Many West German economists are uncertain. In Halle, we’re told, a Western bank gave out ten loans to start up businesses, eight of which had already gone bankrupt. The head of the Treuhandstelle, who is liquidating GDR “national property,” says: “At the moment, no company is paying for shipments and practically no one is paying bills.” The longest lines are in front of financial institutions, which are almost as rare as gas stations. They want clear general conditions, secure loans, actionable law.
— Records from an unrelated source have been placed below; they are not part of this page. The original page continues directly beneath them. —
theorem fillResident_keeps [May gs .mem] (m : ModelSlot) (cs : CoreSet) (hk : Keeps gs z s) : Keeps gs z
    (State.fillResident m cs s) := by
  unfold State.fillResident
  repeat' (first | with_reducible assumption | with_reducible apply forEach_keeps | with_reducible apply spmWrite_keeps | extract_lets | with_reducible apply ite_keeps | split | (intro _; intros; beta_reduce at *) | (dsimp +zetaDelta only))

theorem execCmdWeightPin_keeps [May gs .free] [May gs .regs] [May gs .hif] [May gs .work] [May gs .caches] [May
    gs .mem] [May gs .out] (g : Nat) (d : Nat) (hk : Keeps gs z s) : KeepsRes gs z (execCmdWeightPin g d s) :=
    by
  unfold execCmdWeightPin
  refine KeepsRes.next ?_
  repeat' (first | with_reducible assumption | with_reducible apply updSlot_keeps | with_reducible apply finishCmd_keeps | with_reducible apply runCmd_keeps | with_reducible apply placeCopies_keeps | with_reducible apply fillResident_keeps | extract_lets | with_reducible apply ite_keeps | split | (intro _; intros; beta_reduce at *) | (dsimp +zetaDelta only))

theorem execCmdPrefix_keeps [May gs .hif] [May gs .work] [May gs .caches] [May gs .mem] [May gs .out] (g : Nat)
    (d : Nat) (hk : Keeps gs z s) : KeepsRes gs z (execCmdPrefix g d s) := by
  unfold execCmdPrefix
  refine KeepsRes.next ?_
  repeat' (first | with_reducible assumption | with_reducible apply updCaches_keeps | with_reducible apply finishCmd_keeps | with_reducible apply dropPrefix_keeps | with_reducible apply pinPrefix_keeps | with_reducible apply runCmd_keeps | with_reducible apply queueJob_keeps | extract_lets | with_reducible apply ite_keeps | split | (intro _; intros; beta_reduce at *) | (dsimp +zetaDelta only))

theorem freeBytes_keeps [May gs .free] (n : Nat) (hk : Keeps gs z s) : Keeps gs z (State.freeBytes n s).2 := by
  unfold State.freeBytes
  repeat' (first | with_reducible assumption | extract_lets | with_reducible apply ite_keeps | split | (intro _; intros; beta_reduce at *) | with_reducible exact hk.same rfl rfl rfl rfl | (dsimp only) | (refine keeps_snd (by assumption) ?_) | (dsimp +zetaDelta only))

theorem prefixPage_keeps [May gs .free] [May gs .regs] [May gs .caches] [May gs .mem] (k : Nat) (part : Nat)
    (model : Nat) (tokens : Nat) (named : List Nat) (q : Nat × Nat × Nat × Nat) (hk : Keeps gs z s) : Keeps gs z
    (State.prefixPage k part model tokens named q s) := by
  unfold State.prefixPage
  repeat' (first | with_reducible assumption | with_reducible apply updCaches_keeps | with_reducible apply toReclaim_keeps | with_reducible apply makePage_keeps | with_reducible apply landPage_keeps | with_reducible apply takeFrame_keeps | with_reducible apply freeBytes_keeps | with_reducible apply KeepsOptSnd.here | with_reducible apply KeepsOptSnd.stop | extract_lets | with_reducible apply ite_keeps | split | (intro _; intros; beta_reduce at *) | (dsimp only) | (refine keeps_snd (by assumption) ?_) | (refine keeps_someSnd (by assumption) ?_) | (refine keeps_someSnd_proj (by assumption) ?_) | (dsimp +zetaDelta only))

theorem execPrefixDone_keeps [May gs .free] [May gs .regs] [May gs .hif] [May gs .work] [May gs .caches] [May gs
    .mem] [May gs .out] (pfx : Nat) (pages : List Nat) (hk : Keeps gs z s) : KeepsRes gs z (execPrefixDone pfx
    pages s) := by
  unfold execPrefixDone
  refine KeepsRes.next ?_
  repeat' (first | with_reducible assumption | with_reducible apply updCaches_keeps | with_reducible apply forEach_keeps | with_reducible apply finishCmd_keeps | with_reducible apply endJob_keeps | with_reducible apply prefixPage_keeps | extract_lets | with_reducible apply ite_keeps | split | (intro _; intros; beta_reduce at *) | (dsimp +zetaDelta only))

theorem execCmdSkvCtl_keeps [May gs .regs] [May gs .hif] [May gs .work] [May gs .caches] [May gs .cores] [May gs
    .mem] [May gs .pair] [May gs .keeper] [May gs .out] (g : Nat) (d : Nat) (hk : Keeps gs z s) : KeepsRes gs z
    (execCmdSkvCtl g d s) := by
  unfold execCmdSkvCtl
  refine KeepsRes.next ?_
  repeat' (first | with_reducible assumption | with_reducible apply updCaches_keeps | with_reducible apply finishCmd_keeps | with_reducible apply putTable_keeps | with_reducible apply buildPass_keeps | with_reducible apply skiverMismatch_keeps | with_reducible apply runCmd_keeps | extract_lets | with_reducible apply ite_keeps | split | (intro _; intros; beta_reduce at *) | (dsimp +zetaDelta only))
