@[simp] theorem dropRef_frame (holder : Nat) (n : Nat) (s : State) :
    (State.dropRef holder n s).pending = s.pending ∧ (State.dropRef holder n s).free = s.free ∧
    (State.dropRef holder n s).regs = s.regs ∧ (State.dropRef holder n s).tb = s.tb ∧
    (State.dropRef holder n s).hif = s.hif ∧ (State.dropRef holder n s).work = s.work ∧
    (State.dropRef holder n s).cores = s.cores ∧ (State.dropRef holder n s).mem = s.mem ∧
    (State.dropRef holder n s).pair = s.pair ∧ (State.dropRef holder n s).keeper = s.keeper ∧
    (State.dropRef holder n s).bridle = s.bridle ∧ (State.dropRef holder n s).power = s.power ∧
    (State.dropRef holder n s).board = s.board ∧ (State.dropRef holder n s).out = s.out := by
  obtain ⟨kq, kf⟩ := by
    have : May [.caches] .caches := ⟨by decide⟩
    exact keeps_rest (gs := [.caches]) (dropRef_keeps holder n (Keeps.refl _ s))
  exact ⟨kq, kf .free (by decide), kf .regs (by decide), kf .tb (by decide), kf .hif (by decide), kf .work (by decide), kf .cores (by decide), kf .mem (by decide), kf .pair (by decide), kf .keeper (by decide), kf .bridle (by decide), kf .power (by decide), kf .board (by decide), kf .out (by decide)⟩

@[simp] theorem releasePages_frame (id : Nat) (ns : List Nat) (s : State) :
    (State.releasePages id ns s).pending = s.pending ∧ (State.releasePages id ns s).free = s.free ∧
    (State.releasePages id ns s).regs = s.regs ∧ (State.releasePages id ns s).tb = s.tb ∧
    (State.releasePages id ns s).hif = s.hif ∧ (State.releasePages id ns s).cores = s.cores ∧
    (State.releasePages id ns s).mem = s.mem ∧ (State.releasePages id ns s).pair = s.pair ∧
    (State.releasePages id ns s).keeper = s.keeper ∧ (State.releasePages id ns s).bridle = s.bridle ∧
    (State.releasePages id ns s).power = s.power ∧ (State.releasePages id ns s).board = s.board ∧
    (State.releasePages id ns s).out = s.out := by
  obtain ⟨kq, kf⟩ := by
    have : May [.work, .caches] .work := ⟨by decide⟩
    have : May [.work, .caches] .caches := ⟨by decide⟩
    exact keeps_rest (gs := [.work, .caches]) (releasePages_keeps id ns (Keeps.refl _ s))
  exact ⟨kq, kf .free (by decide), kf .regs (by decide), kf .tb (by decide), kf .hif (by decide), kf .cores (by decide), kf .mem (by decide), kf .pair (by decide), kf .keeper (by decide), kf .bridle (by decide), kf .power (by decide), kf .board (by decide), kf .out (by decide)⟩

@[simp] theorem makePage_frame (pg : Page) (s : State) :
    (State.makePage pg s).pending = s.pending ∧ (State.makePage pg s).free = s.free ∧
    (State.makePage pg s).regs = s.regs ∧ (State.makePage pg s).tb = s.tb ∧ (State.makePage pg s).hif = s.hif ∧
    (State.makePage pg s).work = s.work ∧ (State.makePage pg s).cores = s.cores ∧ (State.makePage pg s).pair = s.pair ∧
    (State.makePage pg s).keeper = s.keeper ∧ (State.makePage pg s).bridle = s.bridle ∧
    (State.makePage pg s).power = s.power ∧ (State.makePage pg s).board = s.board ∧
    (State.makePage pg s).out = s.out := by
  obtain ⟨kq, kf⟩ := by
    have : May [.caches, .mem] .caches := ⟨by decide⟩
    have : May [.caches, .mem] .mem := ⟨by decide⟩
    exact keeps_rest (gs := [.caches, .mem]) (makePage_keeps pg (Keeps.refl _ s))
  exact ⟨kq, kf .free (by decide), kf .regs (by decide), kf .tb (by decide), kf .hif (by decide), kf .work (by decide), kf .cores (by decide), kf .pair (by decide), kf .keeper (by decide), kf .bridle (by decide), kf .power (by decide), kf .board (by decide), kf .out (by decide)⟩

@[simp] theorem givePage_frame (id : Nat) (p : Nat) (kind : Nat) (fmt : Nat) (shape : Nat) (p0 : Nat) (fr : Nat)
    (s : State) :
    (State.givePage id p kind fmt shape p0 fr s).pending = s.pending ∧
    (State.givePage id p kind fmt shape p0 fr s).free = s.free ∧
    (State.givePage id p kind fmt shape p0 fr s).regs = s.regs ∧ (State.givePage id p kind fmt shape p0 fr s).tb = s.tb ∧
    (State.givePage id p kind fmt shape p0 fr s).hif = s.hif ∧
    (State.givePage id p kind fmt shape p0 fr s).cores = s.cores ∧
    (State.givePage id p kind fmt shape p0 fr s).pair = s.pair ∧
    (State.givePage id p kind fmt shape p0 fr s).keeper = s.keeper ∧
    (State.givePage id p kind fmt shape p0 fr s).bridle = s.bridle ∧
    (State.givePage id p kind fmt shape p0 fr s).power = s.power ∧
    (State.givePage id p kind fmt shape p0 fr s).board = s.board ∧
    (State.givePage id p kind fmt shape p0 fr s).out = s.out := by
  obtain ⟨kq, kf⟩ := by
    have : May [.work, .caches, .mem] .work := ⟨by decide⟩
    have : May [.work, .caches, .mem] .caches := ⟨by decide⟩
    have : May [.work, .caches, .mem] .mem := ⟨by decide⟩
    exact keeps_rest (gs := [.work, .caches, .mem]) (givePage_keeps id p kind fmt shape p0 fr (Keeps.refl _ s))
  exact ⟨kq, kf .free (by decide), kf .regs (by decide), kf .tb (by decide), kf .hif (by decide), kf .cores (by decide), kf .pair (by decide), kf .keeper (by decide), kf .bridle (by decide), kf .power (by decide), kf .board (by decide), kf .out (by decide)⟩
In many cases, they still don’t know who really owns what and where they want to or should invest.

This “Western” frustration matches that of the Saxons and Thuringians: “Our government is paying way too much attention to the capital of Berlin, the anthem, the flag, the voting law.” Legal uncertainty is also causing distress for private individuals. In Markkleeberg, a Leipzig musician and his wife, a potter – “we work Ton in Ton”* – are living in her father’s house. The father, however, had been dispossessed as a “capitalist,” and the previous SED rulers, as they did in so many other places, quickly sold the house to someone else after the Wende.** Now they have to fight for their property with the help of a lawyer. Fortunately, they were not dispossessed by the Soviets; strangely enough, the injustice of those occupation-era expropriations is supposed to become law after unification.*** The wife’s daughter is studying in the West and is thrilled with the international atmosphere of the student dorm in Rodenkirchen near Cologne. They themselves are hosting a female student from Bonn. These days, the unification of the Germans is taking place not only in the mountains of paper amassed by negotiators from both states. It has nothing to do with megalomania or a “Fourth Reich.”
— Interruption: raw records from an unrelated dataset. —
-- ==== Sys2Proof/Tests/Slice0.lean ====
section
/-! SUPPORT. Tests. `test_<what>` theorems: ill-formed commands that `Instr.wf` refuses, witnesses for the hypotheses of the
statements of Obligations.lean, and small tests of one command each, whose expected values come from the spec's tables. -/

namespace Sys2Proof.Tests

open Sys2Proof Sys2Proof.Machine Sys2Proof.Safety

/-! ### States -/

/-- A device that has booted: READY, the VFs enabled, no partition, nothing started, the counter at 1 s. -/
def live : State :=
  { State.reset with
    power := { State.reset.power with resetting := none, ready := true }
    hif := { State.reset.hif with vfs := 63 }
    tb := { State.reset.tb with now := 1000000000 } }

/-- The same with some register values. -/
def withRegs (rs : List (Nat × Nat)) (s : State) : State := s.forEach rs fun r t => t.setReg r.1 r.2

/-- The device started. -/
def started : State := { live with work := { live.work with started := true } }

/-- Fault stop. -/
def stopped : State := { live with keeper := { live.keeper with fstop := true } }

def noUpset : Upset := Upset.clean

/-! ### Ill-formed commands -/

theorem test_wf_desc : (Instr.cmdNop 1024 0).wf = false ∧ (Instr.cmdNop 0 65536).wf = false := by decide
theorem test_wf_core : (Instr.coreArmed 160 Upset.clean).wf = false := by decide
theorem test_wf_func : (Instr.snap 64).wf = false := by decide
theorem test_wf_part : (Instr.partitionResetDone 16).wf = false := by decide
theorem test_wf_stream : (Instr.fillDone 16384 Upset.clean).wf = false := by decide
theorem test_wf_group : (Instr.tick 4096).wf = false := by decide
theorem test_wf_slot : (Instr.modelLoadDone 256).wf = false := by decide
theorem test_wf_die : (Instr.placementMove 0 .rehome 10).wf = false := by decide
theorem test_wf_upset : (Instr.vqpop 0 0 { Upset.clean with hbmCe := [20] }).wf = false ∧
    (Instr.vqpop 0 0 { Upset.clean with uncorr := some (4, 0) }).wf = false := by decide
theorem test_wf_access : (Instr.lowWordRead 0 2 4).wf = false ∧ (Instr.registerWrite 0 0x20000 3 0).wf = false ∧
    (Instr.registerWrite 0 (2 ^ 24) 4 0).wf = false := by decide
theorem test_wf_gpload : (Instr.gpload 0 32 0 Upset.clean).wf = false ∧ (Instr.gpload 0 1 12288 Upset.clean).wf = false := by decide
theorem test_wf_timeRead : (Instr.timeRead 0 63).wf = false := by decide
theorem test_wf_flash : (Instr.brdFlashData 0 1024 0).wf = false := by decide
theorem test_wf_bundle : (Instr.bundleTrained 4).wf = false := by decide
theorem test_wf_port : (Instr.cxlDown 2).wf = false ∧ (Instr.cxlPortTrained 0 4 0 0 false []).wf = false := by decide
theorem test_wf_rail : (Instr.brownout 0).wf = false ∧ (Instr.brownout 8).wf = false := by decide
theorem test_wf_flr : (Instr.flrVf 0).wf = false := by decide
theorem test_wf_temps : (Instr.thermTrip 21).wf = false ∧ (Instr.warningTemperature (List.replicate 22 0)).wf = false := by decide
theorem test_wf_bar2 : (Instr.bar2Read 0 0 Upset.clean).wf = false ∧ (Instr.bar2Write 0 []).wf = false := by decide
theorem test_wf_spdm : (Instr.challenge .doe 8 (List.replicate 32 0)).wf = false ∧ (Instr.challenge .doe 0 []).wf = false ∧
    (Instr.keyExchange .doe 0 []).wf = false ∧ (Instr.getCertificate .doe 8 0 0).wf = false ∧
    (Instr.getMeasurements .doe 0 true []).wf = false ∧ (Instr.ideKmKeyProg 0 5 []).wf = false := by decide
theorem test_wf_i3c : (Instr.dynamicAddressAssignment 128).wf = false := by decide
theorem test_wf_row : (Instr.cmdTensorMove 0 0 12288 Upset.clean).wf = false := by decide
theorem test_wf_nop : (Instr.cmdNop 1023 65535).wf = true := by decide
Anyone who traveled through Thuringia and Saxony shortly before the Wende, returned a bit later during the winter campaign for the first free Volkskammer elections, and returned once again after introduction of the Deutschmark will immediately notice changes: the most important one is the visible triumph of freedom. At Herleshausen they’re taking down the floodlights that were used by the border guards who turned the GDR into one big prison camp, and who now want to become civil servants in the West, if possible. No one is controlling the border any longer.



* A wordplay on the German term Ton, which means both sound/tone and clay – eds.
** The German term Wende refers to the events that led to the downfall of the Communist regime in 1989/90 – eds.
*** See chapter 3, document 10 – eds.